* The course has 15 credits, 10 associated to homeworks and 5 to the final examination. Correspondingly, homeworks will contribute 65 % and the final examination will contribute 35 % of the total grade. Adding the two, students will get a mark between 0 and 100. The final A-F grade assignments are done as follows:

Total grades: A (100-90), B (89-80), C (79-70), D (69-60), E (59-50), Fx (49-45), F (44-0).

However, to complete the course (with above grades), it is necessary to pass in the homework part and final exam separately, with the following criteria:

* In order to appear for the final written exam, it is required that the students pass the homework part of the course. The homeworks are graded as follows:

Homework grades: A (65-60), B (59-55), C (54-50), D (49-45), E (44-40), Fx (39-35), F (34-0).

A pass in homeworks requires grades A-E, and F results in a fail. Fx requires more work to complete to an E.

* Students who pass the homework part of the course can appear in the final written exam. The final exam is graded as follows:

Final Exam grades: A (35-30), B (29-25), C (24-20), D (19-15), E (14-10), Fx (9-0).

Example: a student with 65 % of final marks (total grade D) who has a good homework grade, but a final exam grade below E, will need to do more work to improve the final exam grade to an E.

Examples of classical fields and field equations. Review of analytical mechanics of particles, Poisson brackets and quantization. Lagrangian and Hamiltonian formulations of classical field theory, the Euler-Lagrange equation. Lorentz transformations and SO(1,3), classical theories of scalar, vector and spinor fields.

Symmetries and conservation laws in field theory (proof and applications of Noether's theorem). Spacetime and global gauge symmetries. The energy-momentum tensor, conservation of charge, energy, momentum, angular momentum and spin.

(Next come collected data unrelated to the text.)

-- ==== Sys2Proof/Machine/Operands.lean ====
section
/-! DEFINITION. The operand forms: registers (00_scope.md R9), the immediate (30_encoding.md R83),
the displacement (R84), the data memory address (20_memory.md R55) and the stack slot (R59). -/

namespace Sys2Proof.Machine

/-- `x[r]` (00_scope.md R9). -/
def State.getReg (s : State) (r : RegIdx) : Word := s.regs[r]

/-- `x[r] <- v` (00_scope.md R9). No register is hardwired or aliased (10_state.md R20). -/
def State.setReg (s : State) (r : RegIdx) (v : Word) : State := { s with regs := s.regs.set r v }

/-- `u16(v) = v mod 2^16` of an unbounded integer (00_scope.md R8). -/
def u16 (v : Int) : Word := BitVec.ofInt 16 v

/-- The immediate operand, imm8 zero-extended (30_encoding.md R83). -/
def immOperand (imm : Byte) : Word := imm.zeroExtend 16

/-- The branch displacement, w[10:2] sign-extended (30_encoding.md R84). -/
def dispOperand (disp : BitVec 9) : Word := disp.signExtend 16

/-- The bounds check of STR and LDR, on the whole 16-bit value (20_memory.md R55). -/
def dmInRange (a : Word) : Bool := decide (a.toNat < hw.dmWords)

/-- The backing index of stack address `a`: `(a − STACK_BASE) mod STACK_SLOTS`, computed on
integers (20_memory.md R59). -/
def stackIndex (a : Word) : Nat :=
  (((a.toNat : Int) - (hw.stackBase : Int)) % (hw.stackSlots : Int)).toNat

/-- PUSH is allowed: `sp − STACK_STEP ≥ STACK_BASE` on integers (20_memory.md R63), written as
`STACK_BASE + STACK_STEP ≤ sp` over natural numbers, so that nothing wraps or goes negative. -/
def pushAllowed (sp : Word) : Bool := decide (hw.stackBase + hw.stackStep ≤ sp.toNat)

/-- POP is allowed: `sp + STACK_STEP ≤ STACK_TOP` on integers, without wrapping
(20_memory.md R63). -/
def popAllowed (sp : Word) : Bool := decide (sp.toNat + hw.stackStep ≤ hw.stackTop)

/-- The program memory index of a byte address, rounding down (20_memory.md R52). -/
def pmIndex (pc : Word) : Nat := pc.toNat / 2

/-- `pc` addresses outside program memory (20_memory.md R52; 40_engine_cycle.md R111). -/
def pcOutside (pc : Word) : Bool := decide (pmIndex pc ≥ hw.pmWords)

end Sys2Proof.Machine
end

Quantization of relativistic free fields: Real and complex scalar fields, conserved quantities, particle interpretation. The electromagnetic field, guage invariance and gauge fixing, the Gupta-Bleuler quantization, massive vector fields. The Dirac field, spinors as SO(1,3) representations, conserved quantities. Normal ordering. Covariant Commutation relations, Causality and the spin-statistics relation. Time ordering, The Feynman propagator and its contour integral representation for scalar, spinor and vector fields. The longitudinal and scalar photon contributions.

Interacting fields in QFT: Interactions from local gauge invariance (the Abelian case), electrodynamics. The interaction picture, the S-matrix and its expansion in perturbation theory, Wick's theorem.

Quantum Electrodynamics (QED): The S-matrix expansion of interactions in QED, basic processes to second order. Feynman diagrams, Feynman rules and the Feynman amplitude. The scattering cross-section, sum over spins and polarizations. Calculation of cross sections in Bhabha, Möller and Compton scatterings, etc. The basic ideas of loops and ultraviolet divergences, renormalization and running couplings .

Non-Abelian gauge theories (with a review of basic group theory, and Lie algebras, SU(n) groups). The basics of Quantum Chromodynamics (QCD) as the theory of strong interactions.

Introduction to (leptonic) Weak interactions, chiral fermions, massive vector fields, the V-A structure. Weak interactions as an SU(2)xU(1) gauge theory, identification of electromagnetism. Spontaneous symmetry breaking, Goldstone and Higgs mechanisms. Higgs mechanism in SU(2)xU(1) gauge theory, Yukawa couplings and fermion masses. The mass matrix and neutrino mixings. Theory of electroweak interactions and the standrd model of particle physics.

Path integral formulation of quantum field theory. Functional integrals for bosonic and fermionic fields. Interactions in the PI formulation. The generating function and perturbative expansions. Path integral quantization of Abelian and non-Abelian gauge theories, gauge fixing the and Faddeev-Popov procedure, the Faddeev-Popov ghosts.

Extra topics not always covered: Radiative corrections, regularization, renormalization, calculation of Lamb-shift and anomalous magnetic moment. Infrared divergences.

Upon completion of the course, students are expected to be able to:

• Apply the relation between symmetries and conservation laws in field theory to compute energy, momentum, spin and charges for various types of fields;

• Provide a mathematical treatment of the quantization of non-interacting scalar, Maxwell, and Dirac fields in the operator formalism, and give an account of the relation between quantized fields and elementary particles;

• Give a mathematical treatment of interacting fields, and of the logical links between S-matrix elements, perturbation theory, Feynman diagrams and rules, scattering amplitudes and cross-sections, and be able to compute tree-level cross-sections for some basic scattering processes in Quantum Electrodynamics;

• Give a mathematical account of non-Abelian gauge theories, and of the Electroweak theory and Higgs mechanism for leptons, and to compute tree-level cross-sections for some basic electroweak processes;

• Provide a mathematical treatment of the path integral formulation of quantum field theory for interacting bosonic and fermionic fields by using the generating function method, including the Fadeev-Popov method for non-Abelian gauge theories.